Literature DB >> 30241753

Development of a novel algorithm for metal artifact reduction in digital tomosynthesis using projection-based dual-energy material decomposition for arthroplasty: A phantom study.

Tsutomu Gomi1, Rina Sakai2, Masami Goto2, Hidetake Hara2, Yusuke Watanabe2.   

Abstract

In this study, a novel dual-energy (DE) material decomposition reconstruction algorithm (DEMDRA) was developed using projection data with the aim of reducing metal artifacts during digital tomosynthesis (DT) for implants. Using the three-material decomposition method and decomposition projection data specific for each material, a novel DEMDRA was implemented to reduce metal artifacts via weighted hybrid reconstructed images [maximum likelihood expectation maximization (MLEM) and shift-and-add (SAA)]. Pulsed X-ray exposures with rapid switching between low and high tube potential kVp were used for DE-DT imaging, and the images were compared using conventional filtered back projection (FBP), MLEM, the simultaneous algebraic reconstruction technique total variation (SART-TV), virtual monochromatic processing, and metal artifact reduction (MAR)-processing algorithms. The reductions in metal artifacts were compared using an artifact index (AI), Gumbel distribution of the largest variations, and the artifact spread functions (ASFs) for prosthesis phantom. The novel DEMDRA yielded an adequately effective overall performance in terms of the AI, and the resulting images yielded good results independently of the type of metal used in the prosthetic phantom, as well as good noise artifact removal, particularly at greater distances from metal objects. Furthermore, the DEMDRA represented the minimum in the model of largest variations. Regarding the ASF analysis, the novel DEMDRA yielded superior metal artifact reduction when compared with conventional reconstruction algorithms with and without MAR processing. Finally, the DEMDRA was particularly useful for reducing high-frequency artifacts.
Copyright © 2018 Associazione Italiana di Fisica Medica. Published by Elsevier Ltd. All rights reserved.

Entities:  

Keywords:  Dual-energy; Metal artifacts; Tomosynthesis

Mesh:

Substances:

Year:  2018        PMID: 30241753     DOI: 10.1016/j.ejmp.2018.07.011

Source DB:  PubMed          Journal:  Phys Med        ISSN: 1120-1797            Impact factor:   2.685


  3 in total

1.  Development of a denoising convolutional neural network-based algorithm for metal artifact reduction in digital tomosynthesis for arthroplasty: A phantom study.

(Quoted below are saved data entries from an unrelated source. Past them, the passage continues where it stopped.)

/-- The canonical form. DESIGN CHOICE (log 5). -/
def Memory.wf (m : Memory) : Bool := Memory.sortedFrom 0 m

/-- n bytes from an address, lowest first. -/
def Memory.reads (m : Memory) (a : Nat) : Nat → List Byte
  | 0 => []
  | n + 1 => m.read a :: Memory.reads m (a + 1) n

/-- Store bytes at rising addresses. -/
def Memory.writes (m : Memory) (a : Nat) : List Byte → Memory
  | [] => m
  | b :: r => Memory.writes (m.write a b) (a + 1) r

/-- The number that bytes spell, little-endian (R2). -/
def natOfBytes : List Byte → Nat
  | [] => 0
  | b :: r => b.toNat + 256 * natOfBytes r

/-- A register value from bytes. -/
def quadOfBytes (l : List Byte) : Quad := BitVec.ofNat 128 (natOfBytes l)

/-- The low n bytes of a register value. -/
def quadBytes (n : Nat) (q : Quad) : List Byte := bytesOfNat n q.toNat

/-! ### The running strand and its group -/

/-- The strand that issues. -/
def State.st (s : State) : Strand := s.g.st[s.slot]
/-- A group with one strand changed. -/
def Group.setSt (g : Group) (k : Fin 8) (t : Strand) : Group := { g with st := g.st.set k.val t k.isLt }
/-- Change a strand of a group. -/
def Group.modSt (g : Group) (k : Fin 8) (f : Strand → Strand) : Group := g.setSt k (f g.st[k])
/-- Change the strand that issues. -/
def State.modSt (s : State) (f : Strand → Strand) : State := { s with g := s.g.modSt s.slot f }
/-- Change the group whose tile issues. -/
def State.modG (s : State) (f : Group → Group) : State := { s with g := f s.g }
/-- The identity of the strand that issues. -/
def State.me (s : State) : StrandId := ⟨s.g.gid, s.slot⟩
/-- A group by name. -/
def State.group? (s : State) (i : GroupId) : Option Group :=
  if s.g.gid = i then some s.g else s.others.find? (fun g => g.gid == i)
/-- Change a group by name. -/
def State.modGroup (s : State) (i : GroupId) (f : Group → Group) : State :=
  if s.g.gid = i then { s with g := f s.g }
  else { s with others := updateFirst (fun g => g.gid == i) f s.others }
/-- Every group. -/
def State.groups (s : State) : List Group := s.g :: s.others
/-- Change every group. -/
def State.mapGroups (s : State) (f : Group → Group) : State := { s with g := f s.g, others := s.others.map f }
/-- Bring a group to the front, so that its tile issues. DESIGN CHOICE (log 53). -/
def State.focus (s : State) (i : GroupId) : State :=
  if s.g.gid = i then s
  else
    match s.others.find? (fun g => g.gid == i) with
    | none => s
    | some h => { s with g := h, others := s.g :: s.others.filter (fun g => g.gid != i) }
/-- A strand by name. -/
def State.strand? (s : State) (w : StrandId) : Option Strand := (s.group? w.g).map (fun g => g.st[w.slot])
/-- Change a strand by name. -/
def State.modStrand (s : State) (w : StrandId) (f : Strand → Strand) : State :=
  s.modGroup w.g (fun g => g.modSt w.slot f)
/-- The slots of a group. -/
def slots : List (Fin 8) := [0, 1, 2, 3, 4, 5, 6, 7]
/-- The strands of a group with their slots. -/
def Group.strands (g : Group) : List (Fin 8 × Strand) := slots.map (fun k => (k, g.st[k]))
/-- Change every strand of a group. -/
def Group.mapSt (g : Group) (f : Strand → Strand) : Group := { g with st := Vector.ofFn (fun (k : Fin 8) => f g.st[k]) }

/-- How often a word has been marked full (R272). -/
def Group.marksOf (g : Group) (word : Nat) : Nat := lookD g.marks word 0

/-- Mark a word of a group's scratchpad full or empty; its home reports a change to the strands refused there (R204). -/
def Group.setFull (g : Group) (word : Nat) (full : Bool) : Group :=
  let g := if full then { g with marks := insertKey g.marks word (g.marksOf word + 1) } else g
  if g.spEmpty.contains word != full then g
  else
    let tell (t : Strand) : Strand := match t.prog with
      | .refused n at_ x c => { t with prog := .refused n at_ x (c || x == word) }
      | _ => t
    { g.mapSt tell with spEmpty := if full then g.spEmpty.filter (· != word) else insertNat word g.spEmpty }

Authors:  Tsutomu Gomi; Rina Sakai; Hidetake Hara; Yusuke Watanabe; Shinya Mizukami
Journal:  PLoS One       Date:  2019-09-13       Impact factor: 3.240

2.  Improved digital chest tomosynthesis image quality by use of a projection-based dual-energy virtual monochromatic convolutional neural network with super resolution.

Authors:  Tsutomu Gomi; Hidetake Hara; Yusuke Watanabe; Shinya Mizukami
Journal:  PLoS One       Date:  2020-12-31       Impact factor: 3.240

3.  Clinical value of digital tomographic fusion imaging in the diagnosis of avascular necrosis of the femoral head in adults.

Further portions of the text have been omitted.